Re: [RFC PATCH 10/10] pack-objects: improve partial packfile reuse

Jonathan Tan <jonathantanmy@xxxxxxxxxx> · Fri, 11 Oct 2019 14:04:34 -0700

> > This makes sense - offsets may be different when we omit objects from
> > the packfile. I think this can be computed by calculating the number of
> > zero bits between the current object's index and the nth object prior
> > (where n is the offset) in the bitmap resulting from
> > reuse_partial_packfile_from_bitmap() above, thus eliminating the need
> > for this array, but I haven't tested it.
> 
> You need to know not just the number of zero bits, but the accumulated
> offset due to those missing objects. So you'd end up having to walk over
> the revindex for that set of objects. This array is basically caching
> those accumulated offsets (for the parts we _do_ include) so we don't
> have to compute them repeatedly.

Ah...yes.
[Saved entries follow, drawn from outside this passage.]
-- ==== Sys2Proof/Machine/Pair.lean ====
section
/-! DEFINITION.
The redundant pair: roles (R492 to R494), the Tongs link and its keying (R495 to R497), the
mirrored state (R500 to R502), heartbeats, loss and takeover (R503 to R508), split brain (R509,
R510), resynchronisation (R512) and the pair commands (R513 to R517). -/

namespace Sys2Proof.Machine

namespace State

def pairMod (s : State) (f : Pair → Pair) : State := s.setPair (f s.pair)

/-- Whether the pair functions run: ENABLE is set and the datapath island is up. -/
def pairUp (s : State) : Bool := s.pair.role != .single && s.datapathUp

/-- The partner's FORGE_ID; 0 before one is known. -/
def partnerId (s : State) : Nat := (s.rget Reg.pairPartnerId).toNat

def roleCode : Role → Nat
  | .single => 0
  | .smith => 1
  | .striker => 2

/-- The strapped role (R492). -/
def strapRole (s : State) : Role := if s.pair.strapSmith then .smith else .striker

/-! ### The link (R495, R497) -/

/-- Send a hello unit: FORGE_ID, the strapped role, the role claimed, FW_VERSION, the nonce. -/
def helloSend (s : State) : State :=
  let (n, s) := s.draw
  let claims := if s.pair.settled then roleCode s.pair.role else 0
  let s := s.emit (.tongsUnit 5 (leBytes 4 Config.forgeId.toNat ++ leBytes 1 (roleCode s.strapRole) ++ leBytes 1 claims ++
    leBytes 4 s.fwVersion ++ leBytes 8 n))
  s.pairMod fun p => { p with helloNonce := n, helloAt := s.clk, helloFailed := false }

/-- The link of a device in a pair comes up with its lanes: a PAIR_KEY_SLOT set since the last
link-up takes effect (R514). -/
def linkStart (s : State) : State :=
  if !s.pairUp || s.pair.linkState != 0 || s.pair.lanes != 15 || s.quenched (portUnit 64) then s
  else (s.pairMod fun p => { p with
    linkState := 1, linkKey := le p.cfg 2 2, syncSent := false, syncActive := none, syncPending := none,
    joining := false, syncFailed := false }).helloSend

/-- The link goes down: its port ends, and mirroring stops (R502). -/
def linkStop (s : State) : State :=
  let down (s : State) : State := s.mirrorOff.pairMod fun p => { p with
    linkState := 0, handover := none, joining := false, syncActive := none, syncPending := none }
  if s.pair.linkState < 2 || s.quenched (portUnit 64) then down s
  else ((down s).cutArriving 64).portStop 64

/-- `TONGS_LINK_UP` -/
def doTongsLinkUp (s : State) : State :=
  if !s.datapathUp || s.quenched (portUnit 64) then s else (s.pairMod fun p => { p with lanes := 15 }).linkStart
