-- ==== Sys2Proof/Machine/Fence.lean ====
section
/-! DEFINITION.
Fault containment: reports, quench, recovery and release, escalation (R521 to R529), and the
commands of the chapter (R530 to R533). -/

namespace Sys2Proof.Machine

/-- The budget of a domain's recovery in ns (R525). -/
def fenceBudget (d : Nat) : Nat :=
  match d / 0x1000 with
  | 0 =>
    (match d with
     | 0 | 2 | 3 => 50
     | 1 | 4 => 20
     | 5 | 6 | 7 | 8 | 17 | 20 | 21 | 22 | 23 | 24 => 5
     | 9 | 15 => 2
     | 10 => 30
     | 13 | 14 | 18 => 3
     | _ => 1) * 1000000
  | 3 => 50000
  | 4 => 10000
  | 6 => 20000000
  | _ => 100000

/-- The domains of levels 0 to 2 inside a domain, itself included, and the unit that it is. -/
def fenceScope (d : Nat) : List Nat :=
  ((List.range 25).filter fun x => (lineage x).contains d) ++ (if 24 < d then [d] else [])

/-- Every domain and unit, in the order of the identifiers. -/
def allDomains : List Nat :=
  let units (kind n : Nat) : List Nat := (List.range n).map (· + 0x1000 * kind)
  List.range 25 ++ units 1 65 ++ units 2 96 ++ units 3 512 ++ units 4 1024 ++ units 5 64 ++ (units 5 64).map (· + 128) ++ [0x6000]

namespace State

def fmodDom (s : State) (d : Nat) (f : FDomain → FDomain) : State :=
  s.setFnc { s.fnc with doms := amod s.fnc.doms d {} f }

/-- Raise an event of the chapter about a domain: those of levels 0 and 1 carry severity 7
(R534). -/
def fenceEvent (s : State) (code d arg : Nat) : State :=
  if levelOf d ≤ 1 then s.raiseSev code 7 0 (arg % 2 ^ 32) else s.raise code arg

/-! ### Host-side queues (R39, R80) -/

/-- Disable a receive ring: every frame bound for it is dropped. -/
def rxDisable (s : State) (n : Nat) : State :=
  let s := s.rsetF (Reg.hifRxrCfg n) 0 1 0
  let s := ((s.ringRewind n).rxMod n fun r => { r with lost := 0 }).heldDrop (9 + n)
  (s.fr.copies.filter fun c => c.port == 67 && c.queue == n).foldl (fun s c => s.ringDrop c n false) s

/-- Disable a transmit ring. -/
def txDisable (s : State) (n : Nat) : State := (s.rsetF (Reg.hifTxrCfg n) 0 1 0).heldDrop (41 + n)

/-- Disable an event queue. -/
def evqDisable (s : State) (h : Nat) : State :=
  let s := s.rsetF (Reg.evqCfg h) 0 1 0
  if h = 0 then s.heldDrop 0 else s

/-- Disable the main host's event queue, rings and timestamp queues (R39). -/
def hostQueuesOff (s : State) : State :=
  let s := s.evqDisable 0
  let s := (List.range 32).foldl rxDisable s
  let s := (List.range 32).foldl txDisable s
  (List.range 4).foldl (fun s g => (s.rsetF (Reg.hifTsqCtrl g) 0 1 0).heldDrop (73 + g)) s

/-! ### What a quench does (R524, R525) -/

/-- Frames in the order in which a quench aborts them: those held behind a pending copy first, so
that none of them takes its place, and the others in the order of their decisions (R224, R246). -/
def abortOrder (l : List Frame) : List Nat := (sortOn (fun (f : Frame) => if f.heldDup then 0 else f.order + 1) l).map (·.fid)

/-- Abort frames that a quench takes away. -/
def abortAll (s : State) (l : List Frame) : State := (abortOrder l).foldl (fun s i => s.abortFrame i 10) s

/-- Frames that a source of a pipeline has brought in and that are not decided leave the device, a
host's with its timestamp entry (R78); decided ones abort (R246). -/
def pipeQuench (s : State) (n : Nat) : State :=
  let mine (f : Frame) : Bool := pipeOf f.src == n
  let gone := s.fr.frames.filter fun f => mine f && !f.decided
  let s := s.setFr { s.fr with
    frames := s.fr.frames.filter fun f => !(mine f && !f.decided)
    heads := s.fr.heads.filter fun (x : Nat × Nat) => pipeOf x.1 != n
    owed := s.fr.owed.filter fun o => !gone.any (·.fid == o.fid) }
  let s := gone.foldl (fun s f => if f.src = 67 then s.tsNowhere f else s) s
  s.abortAll (s.fr.frames.filter fun f => mine f && f.outcome == .pending)

/-- One copy is discarded: on a lane it ends under R238. -/
def copyQuench (s : State) (c : Copy) : State :=
  let pipe := pipeOf (((s.frame? c.fid).map (·.src)).getD 0)
  let s := if c.port ≤ 64 && (c.onLane || c.preempted) then s.tailAbort c pipe else s.discardCopy c
  s.lose c.fid c.port 3

/-- Every stored frame is discarded. -/
def bufferQuench (s : State) : State :=
  let s := s.abortAll (s.fr.frames.filter fun f => f.decided && f.outcome == .pending)
  let s := (List.range 32).foldl ringRewind s
  (s.fr.copies.foldl copyQuench s).gc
For some reason I thought that the offset was a number of
objects, but it is actually a number of bytes. The patch makes sense
now.

> There's also a more subtle issue with entry sizes; see below.

Good point.

> > > @@ -1002,6 +1132,10 @@ static int have_duplicate_entry(const struct object_id *oid,
> > >  {
> > >  	struct object_entry *entry;
> > >  
> > > +	if (reuse_packfile_bitmap &&
> > > +	    bitmap_walk_contains(bitmap_git, reuse_packfile_bitmap, oid))
> > > +		return 1;
> > 
> > Hmm...why did we previously not need to check the reuse information, but
> > we do now? I gave the code a cursory glance but couldn't find the
> > answer.
> 
> I think the original code may simply have been buggy and nobody noticed.
> Here's what I wrote when this line was added in our fork:

[snip explanation]

Thanks - I'll also take a look if I have time.

> Thanks for looking at it. I still have to take a careful pass over the
> whole split, but I've tried to at least answer your questions in the
> meantime.

Thanks for your responses. Also thanks to Christian for splitting it in
the first place, making it easier to review.